Foto: Simone Borchardt, MdB

Der Gesundheitsausschuss: Die Neuen

Nach dem Regierungswechsel hat auch der 42 Mitglieder zählende Ausschuss für Gesundheit des Deutschen Bundestags viele neue Gesichter. Einige sind erfahrene Mediziner, auch Klinikärzte und Pflegeexperten, die die Probleme des Gesundheitswesens und der Krankenhäuser genau kennen. Die neuen Bundestagsabgeordneten und Ausschussmitglieder mit verschiedenen Bezügen zur Gesundheitspolitik versprechen, spannende Perspektiven in die Diskussionen um die entscheidenden Fragen der Gesundheitsversorgung zu bringen. Wer sind „die Neuen“? Das Krankenhaus stellt einige der Newcomer im Rahmen einer Reihe von Interviews vor. Wie stehen sie zu den brennenden Themen der Gesundheits- und Krankenhauspolitik? Wir setzen unsere kleine Serie mit Simone Borchardt (MdB, CDU/CSU) und Ates Gürpınar (Die Linke) fort.

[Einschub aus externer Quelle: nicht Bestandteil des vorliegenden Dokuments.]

theorem execRegionList_only (sess : Nat) (tag : BitVec 32) (body : Bytes) (s : State) : ∃ t, execRegionList sess tag body s = .next t ∧ Only [.freeCtr, .ks, .att, .tenantBox, .operBox, .dma] s t := by
  refine ⟨_, rfl, ?_⟩
  try dsimp only
  repeat' first
    | with_reducible exact Only.refl _ _
    | with_reducible assumption
    | exact (rfl : (_ : Bool) = true)
    | exact fun _ => rfl
    | intro _
    | split
    | with_reducible apply Only.via (Q := [.freeCtr, .ks, .att, .tenantBox, .operBox, .dma]) (decideRegionList_only _ _ _)
    | with_reducible apply Only.via (Q := []) (done_only _)
    | with_reducible apply Only.inOrder
    | with_reducible apply Only.onMessage
    | with_reducible apply Only.whenUp

theorem decideIngestStart_only (w : Waiter) (body : Bytes) (s : State) : Only [.freeCtr, .ks, .att, .tenantBox, .operBox, .dma] s (decideIngestStart w body s) := by
  unfold decideIngestStart
  try dsimp only
  repeat' first
    | with_reducible exact Only.refl _ _
    | with_reducible assumption
    | exact (rfl : (_ : Bool) = true)
    | exact fun _ => rfl
    | intro _
    | split
    | with_reducible apply Only.via (Q := [.freeCtr, .ks, .dma]) (readRegions_only _ _ _ _ _)
    | with_reducible apply Only.via (Q := [.att, .tenantBox, .operBox]) (refuse_only _ _ _)

theorem execIngestStart_only (sess : Nat) (tag : BitVec 32) (body : Bytes) (s : State) : ∃ t, execIngestStart sess tag body s = .next t ∧ Only [.freeCtr, .ks, .att, .tenantBox, .operBox, .dma] s t := by
  refine ⟨_, rfl, ?_⟩
  try dsimp only
  repeat' first
    | with_reducible exact Only.refl _ _
    | with_reducible assumption
    | exact (rfl : (_ : Bool) = true)
    | exact fun _ => rfl
    | intro _
    | split
    | with_reducible apply Only.via (Q := [.freeCtr, .ks, .att, .tenantBox, .operBox, .dma]) (decideIngestStart_only _ _ _)
    | with_reducible apply Only.via (Q := []) (done_only _)
    | with_reducible apply Only.inOrder
    | with_reducible apply Only.onMessage
    | with_reducible apply Only.whenUp

theorem decideLinkAssign_only (w : Waiter) (body : Bytes) (s : State) : Only [.ks, .att, .tenantBox, .operBox] s (decideLinkAssign w body s) := by
  unfold decideLinkAssign
  try dsimp only
  repeat' first
    | with_reducible exact Only.refl _ _
    | with_reducible assumption
    | exact (rfl : (_ : Bool) = true)
    | exact fun _ => rfl
    | intro _
    | split
    | with_reducible apply Only.via (Q := [.att, .tenantBox, .operBox]) (refuse_only _ _ _)
    | with_reducible apply Only.via (Q := [.att, .tenantBox, .operBox]) (reply_only _ _ _)
    | with_reducible apply Only.via (Q := [.ks]) (Only.modKs _ _)

theorem execLinkAssign_only (sess : Nat) (tag : BitVec 32) (body : Bytes) (s : State) : ∃ t, execLinkAssign sess tag body s = .next t ∧ Only [.ks, .att, .tenantBox, .operBox] s t := by
  refine ⟨_, rfl, ?_⟩
  try dsimp only
  repeat' first
    | with_reducible exact Only.refl _ _
    | with_reducible assumption
    | exact (rfl : (_ : Bool) = true)
    | exact fun _ => rfl
    | intro _
    | split
    | with_reducible apply Only.via (Q := [.ks, .att, .tenantBox, .operBox]) (decideLinkAssign_only _ _ _)
    | with_reducible apply Only.via (Q := []) (done_only _)
    | with_reducible apply Only.inOrder
    | with_reducible apply Only.onMessage
    | with_reducible apply Only.whenUp

theorem execSetShares_only (sess : Nat) (tag : BitVec 32) (body : Bytes) (s : State) : ∃ t, execSetShares sess tag body s = .next t ∧ Only [.guards, .att, .tenantBox, .operBox] s t := by
  refine ⟨_, rfl, ?_⟩
  try dsimp only
  repeat' first
    | with_reducible exact Only.refl _ _
    | with_reducible assumption
    | exact (rfl : (_ : Bool) = true)
    | exact fun _ => rfl
    | intro _
    | split
    | with_reducible apply Only.via (Q := []) (done_only _)
    | with_reducible apply Only.onMessage
    | with_reducible apply Only.via (Q := [.att, .tenantBox, .operBox]) (refuse_only _ _ _)
    | with_reducible apply Only.via (Q := [.att, .tenantBox, .operBox]) (reply_only _ _ _)
    | with_reducible apply Only.whenUp
    | with_reducible apply Only.via (Q := [.guards]) (Only.modGuard _ _ _)

theorem decidePin_only (w : Waiter) (body : Bytes) (s : State) : Only [.guards, .dies, .att, .tenantBox, .operBox] s (decidePin w body s) := by
  unfold decidePin
  try dsimp only
  repeat' first
    | with_reducible exact Only.refl _ _
    | with_reducible assumption
    | exact (rfl : (_ : Bool) = true)
    | exact fun _ => rfl
    | intro _
    | split
    | with_reducible apply Only.via (Q := [.guards]) (pinEnd_only _ _ _)
    | with_reducible apply Only.via (Q := [.guards, .dies]) (pinStart_only _ _ _)
    | with_reducible apply Only.via (Q := [.att, .tenantBox, .operBox]) (refuse_only _ _ _)
    | with_reducible apply Only.via (Q := [.att, .tenantBox, .operBox]) (reply_only _ _ _)

theorem execPinMsg_only (sess : Nat) (tag : BitVec 32) (body : Bytes) (s : State) : ∃ t, execPinMsg sess tag body s = .next t ∧ Only [.guards, .dies, .ks, .att, .tenantBox, .operBox] s t := by
  refine ⟨_, rfl, ?_⟩
  try dsimp only
  repeat' first
    | with_reducible exact Only.refl _ _
    | with_reducible assumption
    | exact (rfl : (_ : Bool) = true)
    | exact fun _ => rfl
    | intro _
    | split
    | with_reducible apply Only.via (Q := [.guards, .dies, .att, .tenantBox, .operBox]) (decidePin_only _ _ _)
    | with_reducible apply Only.via (Q := []) (done_only _)
    | with_reducible apply Only.inOrder
    | with_reducible apply Only.onMessage
    | with_reducible apply Only.onlyIf
    | with_reducible apply Only.whenUp

theorem execUnpinMsg_only (sess : Nat) (tag : BitVec 32) (body : Bytes) (s : State) : ∃ t, execUnpinMsg sess tag body s = .next t ∧ Only [.guards, .dies, .ks, .att, .tenantBox, .operBox] s t := by
  refine ⟨_, rfl, ?_⟩
  try dsimp only
  repeat' first
    | with_reducible exact Only.refl _ _
    | with_reducible assumption
    | exact (rfl : (_ : Bool) = true)
    | exact fun _ => rfl
    | intro _
    | split
    | with_reducible apply Only.via (Q := [.guards, .dies, .att, .tenantBox, .operBox]) (decidePin_only _ _ _)
    | with_reducible apply Only.via (Q := []) (done_only _)
    | with_reducible apply Only.inOrder
    | with_reducible apply Only.onMessage
    | with_reducible apply Only.onlyIf
    | with_reducible apply Only.whenUp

Fragen an Simone Borchardt (MdB, CDU/CSU)

Was ist Ihre Motivation als Politikerin und als Abgeordnete des Deutschen Bundestages?

Als Geschäftsführerin einer Pflegeeinrichtung bin ich mit den alltäglichen Herausforderungen im Pflege- und Gesundheitssektor bestens vertraut. Ich möchte als Politikern proaktiv Lösungen erarbeiten, aber nicht nur im Gesundheitsbereich. Darüber hinaus verfolge ich das Regierungshandeln sehr kritisch und lege, wenn nötig, den Finger gerne in die Wunde. Um unser Gesundheitssystem auch weiterhin leistungsfähig zu halten, müssen wir umdenken. Hier möchte ich nur einige Punkte nennen wie die sektorenübergreifende Versorgung, die Digitalisierung und das Neustrukturieren von medizinischen Berufsgruppen.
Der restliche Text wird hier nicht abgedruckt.